Only tool is a pair of tweezers
The playground for Dorowski’s passion is kept simple: a den with a desk. The only tool? A pair of tweezers. The desk is surrounded by twenty plastic boxes in which Lego bricks are sorted by shape. The small parts have been placed in drawer inserts for cutlery. On occasion, Dorowski also visits his parents when he wants to confirm his suspicion that there’s a special part still in his old room that is exactly what he’s been looking for. For example, for the contoured cover on the dashboard: “That used to be a superhero’s black cape—I think it was Batman’s.”
Serious Lego designers are part of a global Web community. They exhibit their models and post photos of their creations on the Internet. Here, Dorowski is a star. Time and again, someone will ask him for construction drawings; some of his fellow players even offer money. But that goes against his honor code as a designer. Besides which, the design for the white Porsche 908 driven by Steve McQueen exists only in his mind. “If I had to set it down on paper,” he says modestly, “that would be work—and I do all of this strictly for relaxation.”
Porsche Museum built of Lego
Instead of selling a construction manual, he’d rather keep working meticulously on his projects until a convertible soft top is replicated so precisely that it can be folded and stowed away. These kinds of thoughts run through his mind at breakfast. He’s putting a great deal of thought into a big project for solving an important problem that his hobby has created: he wants to build the Porsche Museum to house his models in the style they deserve.
Dorowski has brought his favorite Porsche models to the studio. Before the photographer presses the shutter, master designer Dorowski carefully blows a puff of air over an independent wheel suspension, just in case a speck of dust might have escaped detection. He gently presses a rear wing closed. We can safely assume that his son is treated even more gently, so one-and-a-half-year-old Paul must be a very happy child. Of course, he is already playing with Lego. But with the big Duplo bricks designed for little hands.

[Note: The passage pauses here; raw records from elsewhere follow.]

-- ==== Sys2Proof/Machine/Packer.lean ====
section
/-!
DEFINITION. The bit-packer commands (41_packer.md R140 to R144).
-/

namespace Sys2Proof.Machine

/-- `SinkPush(b)` (R31) and the count of emitted bytes (R32). -/
def Packer.emit (k : Packer) (b : Byte) : Packer :=
  { k with outbuf := b, outV := true, bytes := k.bytes + 1 }

/-- The bit-step `step(p)` (R140). -/
def Packer.bitStep (k : Packer) (p : BitVec 1) : Packer :=
  let a : Byte := (k.acc <<< 1) + p.setWidth 8
  if k.cnt = 7 then { k.emit a with acc := 0, cnt := 0 }
  else { k with acc := a, cnt := k.cnt + 1 }

/-- `PK_BITS`' step by `n` pixels, `d[n-1]` first (R142); `t` and `v` are exact numbers, as there.  DESIGN CHOICE (log 8): where
`ACC` is not below `2^CNT`, which R55 item 1 rules out, a number too wide for its register leaves its low bits there. -/
def Packer.bitsStep (k : Packer) (n : BitVec 4) (d : BitVec 8) : Packer :=
  let t := k.cnt.toNat + n.toNat
  let v := (k.acc.toNat <<< n.toNat) + d.toNat % 2 ^ n.toNat
  if 8 ≤ t then
    { k.emit (BitVec.ofNat 8 (v >>> (t - 8))) with
      acc := BitVec.ofNat 8 (v % 2 ^ (t - 8)), cnt := BitVec.ofNat 3 (t - 8) }
  else { k with acc := BitVec.ofNat 8 v, cnt := BitVec.ofNat 3 t }

/-- `PK_FLUSH`'s step: the partial byte, its vacant low-order bits filled with zero (R143). -/
def Packer.flush (k : Packer) : Packer :=
  if k.cnt = 0 then k
  else { k.emit (k.acc <<< (8 - k.cnt.toNat)) with acc := 0, cnt := 0 }

/-- `PK_CLR`'s step (R144). -/
def Packer.clear (k : Packer) : Packer := { k with acc := 0, cnt := 0, bytes := 0 }

/-- `PK_BIT p` (R141). -/
def execPkBit (p : BitVec 1) (s : State) : Result :=
  s.runCommand (.pkBit p) (.ok (s.withPk (s.pk.bitStep p), 0))

/-- `PK_BITS n, d` (R142). -/
def execPkBits (n : BitVec 4) (d : BitVec 8) (s : State) : Result :=
  s.runCommand (.pkBits n d) (
    if n.toNat = 0 ∨ 8 < n.toNat then .error .operand
    else .ok (s.withPk (s.pk.bitsStep n d), 0))

/-- `PK_FLUSH` (R143). -/
def execPkFlush (s : State) : Result :=
  s.runCommand .pkFlush (.ok (s.withPk s.pk.flush, 0))

/-- `PK_CLR` (R144). -/
def execPkClr (s : State) : Result :=
  s.runCommand .pkClr (.ok (s.withPk s.pk.clear, 0))

end Sys2Proof.Machine
end

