-- ==== Sys2Proof/Laws/Ops.lean ====
section
/-!
SUPPORT. What each shared operation can do, said once: the command frame, the scheduler step, and the cycle.
-/

namespace Sys2Proof.Machine

theorem runCommand_held {s : State} {i : Instr} (r : Except CommandError (State × Word))
    (h : s.held (opcodeOf (encode i)) = true) : s.runCommand i r = .next s := by
  simp [State.runCommand, h]

theorem runCommand_ok {s : State} {i : Instr} (t : State) (d : Word)
    (h : s.held (opcodeOf (encode i)) = false) : s.runCommand i (.ok (t, d)) = .next (t.respond false d) := by
  simp [State.runCommand, h]

theorem runCommand_error {s : State} {i : Instr} (e : CommandError)
    (h : s.held (opcodeOf (encode i)) = false) : s.runCommand i (.error e) = .next (s.raise (encode i) e) := by
  simp [State.runCommand, h]

/-- Everything the command frame can answer (R233): the command is held, completes, or raises its error. -/
theorem runCommand_cases {s t : State} {i : Instr} {r : Except CommandError (State × Word)}
    (h : s.runCommand i r = .next t) :
    (s.held (opcodeOf (encode i)) = true ∧ t = s) ∨
    (s.held (opcodeOf (encode i)) = false ∧ ∃ u d, r = .ok (u, d) ∧ t = u.respond false d) ∨
    (s.held (opcodeOf (encode i)) = false ∧ ∃ e, r = .error e ∧ t = s.raise (encode i) e) := by
  unfold State.runCommand at h
  split at h
  · next hh => cases h; exact .inl ⟨hh, rfl⟩
  · next hh =>
    have hh' : s.held (opcodeOf (encode i)) = false := by simpa using hh
    split at h
    · cases h; exact .inr (.inl ⟨hh', _, _, rfl, rfl⟩)
    · cases h; exact .inr (.inr ⟨hh', _, rfl, rfl⟩)

/-- Everything the branch of `rd_done = 1` can do (R208, R209). -/
theorem rendered_cases (sc : Scheduler) (now : Word) :
    ((sc.interval.toNat : Int) < sc.elapsed now ∧
      sc.rendered now = { sc := { sc with debt := 0, sleep := 0, st := .sleep }, set5 := 0 }) ∨
    (sc.elapsed now - (sc.interval.toNat : Int) < -2 ^ 31 ∧
      sc.rendered now = { sc := sc.enterFault .debtovf, set5 := statusScFault }) ∨
    (-2 ^ 31 ≤ sc.elapsed now - (sc.interval.toNat : Int) ∧ sc.elapsed now ≤ (sc.interval.toNat : Int) ∧
      sc.rendered now =
        { sc := { sc with
            debt := BitVec.ofInt 32 (sc.elapsed now - (sc.interval.toNat : Int))
            sleep := BitVec.ofInt 32 (-(sc.elapsed now - (sc.interval.toNat : Int))), st := .sleep }, set5 := 0 }) := by
  simp only [Scheduler.rendered]
  split
  · next h => exact .inl ⟨h, rfl⟩
  · next h =>
    split
    · next h' => exact .inr (.inl ⟨h', rfl⟩)
    · next h' => exact .inr (.inr ⟨by omega, by omega, rfl⟩)

/-- A scheduler that is stopped takes no step (R219). -/
theorem schedStep_stopped {sc : Scheduler} (h : sc.st.running = false) (now : Word) (i : Inputs) :
    sc.step now i = { sc := sc, set5 := 0 } := by
  unfold Scheduler.step
  split <;> simp_all [SchedState.running]

/-- The step writes neither `SC_INTERVAL` nor `SC_NFRAMES` (R265). -/
theorem schedStep_config (sc : Scheduler) (now : Word) (i : Inputs) :
    (sc.step now i).sc.interval = sc.interval ∧ (sc.step now i).sc.nframes = sc.nframes := by
  unfold Scheduler.step Scheduler.sleepOver Scheduler.enterFault
  rcases rendered_cases sc now with ⟨-, h⟩ | ⟨-, h⟩ | ⟨-, -, h⟩ <;> rw [h] <;>
    (repeat' split) <;> simp [Scheduler.enterFault]

/-- Everything one clock cycle can do: reset, or the closing edge around nothing, an illegal word or a command. -/
theorem step_cases {s t : State} (h : step s = .next t) :
    (s.inputs.rst = true ∧ t = s.resetEdge) ∨
    (s.inputs.rst = false ∧ s.accepted = none ∧ t = s.closeCycle s) ∨
    (s.inputs.rst = false ∧ ∃ w e, s.accepted = some w ∧ decode w = .error e ∧
      t = s.closeCycle (s.raise w .illegal)) ∨
    (s.inputs.rst = false ∧ ∃ w i u, s.accepted = some w ∧ decode w = .ok i ∧ exec i s = .next u ∧
      t = s.closeCycle u) := by
  unfold step at h
  split at h
  · next hr => cases h; exact .inl ⟨hr, rfl⟩
  · next hr =>
    have hr' : s.inputs.rst = false := by simpa using hr
    split at h
    · next ha => cases h; exact .inr (.inl ⟨hr', ha, rfl⟩)
    · next w ha =>
      split at h
      · next e hd => cases h; exact .inr (.inr (.inl ⟨hr', w, e, ha, hd, rfl⟩))
      · next i hd =>
        refine .inr (.inr (.inr ⟨hr', w, i, ?_⟩))
        cases hx : exec i s with
        | next u => rw [hx] at h; cases h; exact ⟨u, ha, hd, rfl, rfl⟩
        | fault r => rw [hx] at h; cases h
        | refused r => rw [hx] at h; cases h

/-- An accepted word was presented and no hold kept it (R23, R24). -/
theorem accepted_cases {s : State} {w : Word} (h : s.accepted = some w) :
    s.inputs.cmdValid = true ∧ s.cmds.head? = some w ∧ s.held (opcodeOf w) = false ∧ s.inputs.rst = false := by
  obtain ⟨hp, hr⟩ := Option.filter_eq_some_iff.mp h
  unfold State.presented at hp
  split at hp
  · next hv =>
    simp only [State.cmdReady, Bool.and_eq_true, Bool.not_eq_eq_eq_not, Bool.not_true] at hr
    exact ⟨hv, hp, hr.2, hr.1⟩
  · cases hp

end Sys2Proof.Machine
end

Nonetheless, his father is already anticipating the coming dilemma: What is he going to do when Paul is old enough for the smaller bricks? Is Paul going to be allowed into the Lego room? What if he brings chaos into the order of the design studio? Or just imagine what would happen if he let the red Porsche 917 short-tail fall from the shelf and it flew into 1,523 pieces? Malte Dorowski gazes confidently into the future, saying, “I’ll have to figure something out.”